Следует отметить, что в обоих описанных патентах описаны способы стимулирования миграции ДК в лимфатические узлы для увеличения их способности индуцировать провоспалительный защитный иммунный ответ, при этом в патентах не предлагается стимулирование миграции ДК в тимус для индукции иммунологической толерантности, т.е. подавления нежелательных иммунных реакций.
Для подавления нежелательных иммунных реакций известен способ оценки наличия плазмоцитоидных ДК кишечника млекопитающих в модели in vitro для лечения воспалительных процессов кишечника, включающий наработку пДК в селезенке с помощью введения Flt3-L-продуцирующей клеточной линии, их выделение и оценку миграции к CCL25 и ткани кишечника in vitro, а также оценку экспрессии CCR9 на выделенных пДК с помощью проточной цитометрии (Wendland, М., etall. CCR9 is a homing receptor for plasmacytoid dendritic cells to the small intestine. Proc. NatlAcad. Sci. USA 104, 6347-6352 (2007)). Указанный способ относится к способам привлечения пДК (CD11 с+В220+Ly6C+) в кишечник для презентации антигенов Т-клеткам кишечника и подавления местной воспалительной без индукции центральной иммунологической толерантности.
Недостатком способа является in vivo получение пДК в селезенке мышей с помощью введения Flt3-L-секретирующей опухолевой линии B16-FL, что занимает 14 суток и позволяет получить 15% пДК из всех лейкоцитов селезенки, При этом, культивирование клеток костного мозга in vitro с Flt3-L в течении 7 дней приводит к содержанию 40% пДК в культуре.
Наиболее близким к заявляемому - прототипом - является способ получения плазмоцитоидных дендритных клеток для миграции к тимоцитам мышей in vitro и in vivo, включающий in vitro получение B220+CD11c+ плазмоцитоидных дендритных клеток из клеток костного мозга путем культивирования с Flt3-L. В описанном способе CCR9+B220+CD11c+ пДК выделяют из костного мозга мышей и далее размножают их in vitro с помощью Flt3-L Затем полученные плазмоцитоидные дендритные клетки, нагружают антигеном и оценивают миграцию пДК к CCL25 in vitro и в тимус in vivo (US 2010080816, 2010-04-01, C12N 5/10).

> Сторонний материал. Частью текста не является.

-- ==== Sys2Proof/Safety.lean ====
section
/-! DEFINITION. What counts as a safe run, in the terms claims use: the states a run from reset stays in, when a run is over
(`70_reset_and_hazards.md` R271), and the premises about the device and the host a claim may state (`20_memory.md` R77, R82). -/

namespace Sys2Proof.Safety
open Sys2Proof Sys2Proof.Machine Sys2Proof.Config

/-- The step answers a next state: what every step of the block does (`60_exceptions.md` R241). -/
def Runs (o : Host.Outcome State Fault Refusal) : Prop := ∃ t, o = .next t

/-- `ST` as R228 allows it: `BADOP` and `UNSUPPORTED` exclude all others, `IDMISMATCH` excludes the frame causes, and
`TIMEOUT` is set only under a finite `T_READY` (R223). -/
def StatusLegal (st : Status) : Prop :=
  (st.badop = true → st = Status.refused) ∧
  (st.unsupported = true → st = Status.unsupportedOnly) ∧
  (st.idmismatch = true → st.xfail = false ∧ st.timeout = false) ∧
  (st.timeout = true → tReady cfg ≠ none)

/-- In a wait phase the bound has not been reached (`41_channel_primitives.md` R150). -/
def WaitOpen (s : State) : Prop := ∀ t, tReady cfg = some t → s.p < t

/-- A primitive operation between its acceptance and its completion: phase 0, nothing flagged yet (`10_state.md` R38). -/
def PrimitivePhase (s : State) : Prop := s.ph = 0 ∧ s.k = 0 ∧ s.samples = 0#16 ∧ s.st = Status.clear

/-- `S` while a cycle runs: below `n` in an averaged operation, 0 otherwise (`10_state.md` R40). -/
def CycleOpen (q : Acq) (s : State) : Prop :=
  if q.averaged then s.samples.toNat < q.n.toNat else s.samples = 0#16

/-- A composite operation at each phase of `42_acquisition.md` R191: the counters in range, and `CONV` set exactly from the
start phase to the stop phase (R170, `41_channel_primitives.md` R147). -/
def CompositePhase (q : Acq) (s : State) : Prop :=
  (q.batch = false → s.k = 0) ∧
  s.st.badop = false ∧ s.st.unsupported = false ∧ s.st.idmismatch = false ∧
  match s.ph with
  | 0 => s.samples = 0#16 ∧ (s.k ≠ 0 → s.conv = false)
  | 1 => CycleOpen q s
  | 2 => CycleOpen q s ∧ s.conv = true ∧ WaitOpen s
  | 3 => CycleOpen q s ∧ s.conv = true
  | 4 => CycleOpen q s ∧ s.conv = false
  | 5 => CycleOpen q s ∧ s.conv = true ∧ s.st.timeout = true
  | 6 => q.averaged = true ∧ s.samples = q.n ∧ s.conv = false

/-- Where a latched operation may stand. SETRATE and RESET are never latched, the frames are no commands. -/
def PhaseLegal (i : Instr) (s : State) : Prop :=
  match i with
  | .rdreg _ => PrimitivePhase s
  | .wrreg _ _ => PrimitivePhase s
  | .selch _ => PrimitivePhase s
  | .start _ => PrimitivePhase s
  | .stop => PrimitivePhase s
  | .waitrdy => PrimitivePhase s ∧ WaitOpen s
  | .rdvolt => PrimitivePhase s
  | .acq1 sel => CompositePhase (acq1Of sel) s
  | .acqavg sel n => CompositePhase (acqavgOf sel n) s
  | .rdall => CompositePhase rdallOf s
  | .rdallavg n => CompositePhase (rdallavgOf n) s
  | .setmode _ => PrimitivePhase s
  | .setrate _ => False
  | .chkcom => PrimitivePhase s
  | .reset => False
  | .frameRd _ => False
  | .frameWr _ _ => False

/-- What holds between any two steps of a run from reset. -/
structure RunInv (s : State) : Prop where
  /-- chip-select is released between steps (`10_state.md` R34) -/
  released : s.cs = false
  /-- nothing but `withFetchWord` asks the transport for a frame (log 9) -/
  noFrameAsked : s.xfer = none
  /-- `ST` is as R228 allows -/
  status : StatusLegal s.st
  /-- an idle sequencer stands at zero (`10_state.md` R42) -/
  idle : s.busy = false → s.ph = 0 ∧ s.k = 0 ∧ s.samples = 0#16
  /-- a busy sequencer stands at a phase of the operation it latched (`42_acquisition.md` R191) -/
  running : s.busy = true → ∃ i, latchedInstr s.op = some i ∧ PhaseLegal i s

/-- The run is over: every command accepted and completed, and the block idle (R271). It says nothing about the device. -/
def Over (s : State) : Prop := s.busy = false ∧ s.port.main = [] ∧ s.port.timer = []

/-- A context's command waits at the port (`10_state.md` R43, U10). -/
def Waiting (x : Ctx) (s : State) : Prop :=
  match x with
  | .main => s.port.main ≠ []
  | .timer => s.port.timer ≠ []

/-- Premise: the arbiter is fair, each context is chosen again and again where both wait (`20_memory.md` R77). -/
def FairArbiter : Prop := ∀ x n, ∃ m, n ≤ m ∧ arbiter m = x

/-- Premise: every frame of the oracle succeeds (`20_memory.md` R82). -/
def FramesSucceed : Prop := ∀ n, answered (busReadAnswer n) = true ∧ busWriteAnswer n = true

/-- Premise: the ready line reads low again and again (`20_memory.md` R82, `41_channel_primitives.md` R153). -/
def ReadyRecurs : Prop := ∀ n, ∃ m, n ≤ m ∧ readyLevel m = .low

end Sys2Proof.Safety
end

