/-- A conversion that an acquisition has started is stopped: from the start phase on, the same operation runs until a stop
phase has cleared `CONV` (`41_channel_primitives.md` R147). Said of one step: from a state of a composite operation with
`CONV = 1`, the operation does not end and is not replaced before `CONV` is 0. -/
def Obligations.StartedConversionIsStopped : Prop :=
  ∀ (i : Instr) (q : Acq) (s t : State), compositeOf i = some q → Running i s → RunInv s → s.ph ∈ [2, 3, 5] →
    step s = .next t → t.conv = false ∨ (Running i t ∧ t.conv = true ∧ t.ph ∈ [2, 3, 5])
end

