/-! `storeChannel`: the channel's result (`42_acquisition.md` R191). -/

@[simp] theorem storeChannel_rdata (s : State) : (storeChannel s).rdata = s.rdata := rfl
@[simp] theorem storeChannel_v (s : State) : (storeChannel s).v = s.v := rfl
@[simp] theorem storeChannel_vb (s : State) : (storeChannel s).vb = s.vb.set s.k s.v := rfl
@[simp] theorem storeChannel_accs (s : State) : (storeChannel s).accs = s.accs := rfl
@[simp] theorem storeChannel_acc (s : State) : (storeChannel s).acc = s.acc := rfl
@[simp] theorem storeChannel_xok (s : State) : (storeChannel s).xok = s.xok := rfl
@[simp] theorem storeChannel_vok (s : State) : (storeChannel s).vok = s.vok := rfl
@[simp] theorem storeChannel_bok (s : State) : (storeChannel s).bok = s.bok.set s.k s.vok := rfl
@[simp] theorem storeChannel_aok (s : State) : (storeChannel s).aok = s.aok := rfl
@[simp] theorem storeChannel_chkok (s : State) : (storeChannel s).chkok = s.chkok := rfl
@[simp] theorem storeChannel_rate (s : State) : (storeChannel s).rate = s.rate := rfl
@[simp] theorem storeChannel_mode (s : State) : (storeChannel s).mode = s.mode := rfl
@[simp] theorem storeChannel_modev (s : State) : (storeChannel s).modev = s.modev := rfl
@[simp] theorem storeChannel_cs (s : State) : (storeChannel s).cs = s.cs := rfl
@[simp] theorem storeChannel_conv (s : State) : (storeChannel s).conv = s.conv := rfl
@[simp] theorem storeChannel_st (s : State) : (storeChannel s).st = s.st := rfl
@[simp] theorem storeChannel_busy (s : State) : (storeChannel s).busy = s.busy := rfl
@[simp] theorem storeChannel_op (s : State) : (storeChannel s).op = s.op := rfl
@[simp] theorem storeChannel_ph (s : State) : (storeChannel s).ph = s.ph := rfl
@[simp] theorem storeChannel_k (s : State) : (storeChannel s).k = s.k := rfl
@[simp] theorem storeChannel_samples (s : State) : (storeChannel s).samples = s.samples := rfl
@[simp] theorem storeChannel_p (s : State) : (storeChannel s).p = s.p := rfl
@[simp] theorem storeChannel_seenhi (s : State) : (storeChannel s).seenhi = s.seenhi := rfl
@[simp] theorem storeChannel_owner (s : State) : (storeChannel s).owner = s.owner := rfl
@[simp] theorem storeChannel_port (s : State) : (storeChannel s).port = s.port := rfl
@[simp] theorem storeChannel_xfer (s : State) : (storeChannel s).xfer = s.xfer := rfl
@[simp] theorem storeChannel_env (s : State) : (storeChannel s).env = s.env := rfl
@[simp] theorem storeChannel_trace (s : State) : (storeChannel s).trace = s.trace := rfl

/-! `nextChannel`: the next channel (`42_acquisition.md` R191). -/

@[simp] theorem nextChannel_rdata (s : State) : (nextChannel s).rdata = s.rdata := rfl
@[simp] theorem nextChannel_v (s : State) : (nextChannel s).v = s.v := rfl
@[simp] theorem nextChannel_vb (s : State) : (nextChannel s).vb = s.vb := rfl
@[simp] theorem nextChannel_accs (s : State) : (nextChannel s).accs = s.accs := rfl
@[simp] theorem nextChannel_acc (s : State) : (nextChannel s).acc = s.acc := rfl
@[simp] theorem nextChannel_xok (s : State) : (nextChannel s).xok = s.xok := rfl
@[simp] theorem nextChannel_vok (s : State) : (nextChannel s).vok = s.vok := rfl
@[simp] theorem nextChannel_bok (s : State) : (nextChannel s).bok = s.bok := rfl
@[simp] theorem nextChannel_aok (s : State) : (nextChannel s).aok = s.aok := rfl
@[simp] theorem nextChannel_chkok (s : State) : (nextChannel s).chkok = s.chkok := rfl
@[simp] theorem nextChannel_rate (s : State) : (nextChannel s).rate = s.rate := rfl
@[simp] theorem nextChannel_mode (s : State) : (nextChannel s).mode = s.mode := rfl
@[simp] theorem nextChannel_modev (s : State) : (nextChannel s).modev = s.modev := rfl
@[simp] theorem nextChannel_cs (s : State) : (nextChannel s).cs = s.cs := rfl
@[simp] theorem nextChannel_conv (s : State) : (nextChannel s).conv = s.conv := rfl
@[simp] theorem nextChannel_st (s : State) : (nextChannel s).st = s.st := rfl
@[simp] theorem nextChannel_busy (s : State) : (nextChannel s).busy = s.busy := rfl
@[simp] theorem nextChannel_op (s : State) : (nextChannel s).op = s.op := rfl
@[simp] theorem nextChannel_ph (s : State) : (nextChannel s).ph = 0 := rfl
@[simp] theorem nextChannel_k (s : State) : (nextChannel s).k = s.k + 1 := rfl
@[simp] theorem nextChannel_samples (s : State) : (nextChannel s).samples = 0#16 := rfl
@[simp] theorem nextChannel_p (s : State) : (nextChannel s).p = s.p := rfl
@[simp] theorem nextChannel_seenhi (s : State) : (nextChannel s).seenhi = s.seenhi := rfl
@[simp] theorem nextChannel_owner (s : State) : (nextChannel s).owner = s.owner := rfl
@[simp] theorem nextChannel_port (s : State) : (nextChannel s).port = s.port := rfl
@[simp] theorem nextChannel_xfer (s : State) : (nextChannel s).xfer = s.xfer := rfl
@[simp] theorem nextChannel_env (s : State) : (nextChannel s).env = s.env := rfl
@[simp] theorem nextChannel_trace (s : State) : (nextChannel s).trace = s.trace := rfl

/-! `nextSample`: the next sample or the finish phase (`42_acquisition.md` R191). -/

@[simp] theorem nextSample_rdata (q : Acq) (s : State) : (nextSample q s).rdata = s.rdata := rfl
@[simp] theorem nextSample_v (q : Acq) (s : State) : (nextSample q s).v = s.v := rfl
@[simp] theorem nextSample_vb (q : Acq) (s : State) : (nextSample q s).vb = s.vb := rfl
@[simp] theorem nextSample_accs (q : Acq) (s : State) : (nextSample q s).accs = s.accs := rfl
@[simp] theorem nextSample_acc (q : Acq) (s : State) : (nextSample q s).acc = s.acc := rfl
@[simp] theorem nextSample_xok (q : Acq) (s : State) : (nextSample q s).xok = s.xok := rfl
@[simp] theorem nextSample_vok (q : Acq) (s : State) : (nextSample q s).vok = s.vok := rfl
@[simp] theorem nextSample_bok (q : Acq) (s : State) : (nextSample q s).bok = s.bok := rfl
@[simp] theorem nextSample_aok (q : Acq) (s : State) : (nextSample q s).aok = s.aok := rfl
@[simp] theorem nextSample_chkok (q : Acq) (s : State) : (nextSample q s).chkok = s.chkok := rfl
@[simp] theorem nextSample_rate (q : Acq) (s : State) : (nextSample q s).rate = s.rate := rfl
@[simp] theorem nextSample_mode (q : Acq) (s : State) : (nextSample q s).mode = s.mode := rfl
@[simp] theorem nextSample_modev (q : Acq) (s : State) : (nextSample q s).modev = s.modev := rfl
@[simp] theorem nextSample_cs (q : Acq) (s : State) : (nextSample q s).cs = s.cs := rfl
@[simp] theorem nextSample_conv (q : Acq) (s : State) : (nextSample q s).conv = s.conv := rfl
@[simp] theorem nextSample_st (q : Acq) (s : State) : (nextSample q s).st = s.st := rfl
@[simp] theorem nextSample_busy (q : Acq) (s : State) : (nextSample q s).busy = s.busy := rfl
@[simp] theorem nextSample_op (q : Acq) (s : State) : (nextSample q s).op = s.op := rfl
@[simp] theorem nextSample_ph (q : Acq) (s : State) : (nextSample q s).ph = (if s.samples < q.n then 1 else 6) := rfl
@[simp] theorem nextSample_k (q : Acq) (s : State) : (nextSample q s).k = s.k := rfl
@[simp] theorem nextSample_samples (q : Acq) (s : State) : (nextSample q s).samples = s.samples := rfl
@[simp] theorem nextSample_p (q : Acq) (s : State) : (nextSample q s).p = s.p := rfl
@[simp] theorem nextSample_seenhi (q : Acq) (s : State) : (nextSample q s).seenhi = s.seenhi := rfl
@[simp] theorem nextSample_owner (q : Acq) (s : State) : (nextSample q s).owner = s.owner := rfl
@[simp] theorem nextSample_port (q : Acq) (s : State) : (nextSample q s).port = s.port := rfl
@[simp] theorem nextSample_xfer (q : Acq) (s : State) : (nextSample q s).xfer = s.xfer := rfl
@[simp] theorem nextSample_env (q : Acq) (s : State) : (nextSample q s).env = s.env := rfl
@[simp] theorem nextSample_trace (q : Acq) (s : State) : (nextSample q s).trace = s.trace := rfl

Недостатком способа является, отсутствие анализа экспрессии CCR9 на пДК, полученных после культивирования с Flt3-L, поэтому неизвестно какое количество пДК в полученных культурах способно к миграции с помощью рецептора хемотаксиса CCR9.
Задачей изобретения является повышение эффективности миграции плазмоцитоидных дендритных клеток к тимоцитам мышей за счет увеличения экспрессии рецептора хемотаксиса CCR9 на плазмоцитоидных дендритных клетках.
Поставленная задача решается тем, что способ увеличения миграции плазмоцитоидных дендритных клеток к тимоцитам мышей in vitro, включающий получение B220+CD11c+ плазмоцитоидных дендритных клеток из клеток костного мозга с помощью их культивирования с Flt3-L, в котором после культивирования осуществляют трансфекцию плазмоцитоидных дендритных клеток ДНК-конструкцией, кодирующей мышиный белок CCR9, после чего наблюдают повышенную миграцию полученных клеток in vitro.
Трансфекцию, осуществляют с помощью метода электропорации.
Наличие CCR9 на трансфицированных плазмоцитиодных дендритных клетках анализируют с помощью проточной цитофлуориметрии.
Анализ экспрессии генов CCR9 в трансфицированных плазмоцитоидных дендритных клетках, осуществляют с помощью qRT-PCR.
Повышенную миграцию наблюдают в течение 24 часов через каждые 4 часа в системе TransWell in vitro с помощью флюоресцентной микроскопии.
Изобретение, на наш взгляд, является новым.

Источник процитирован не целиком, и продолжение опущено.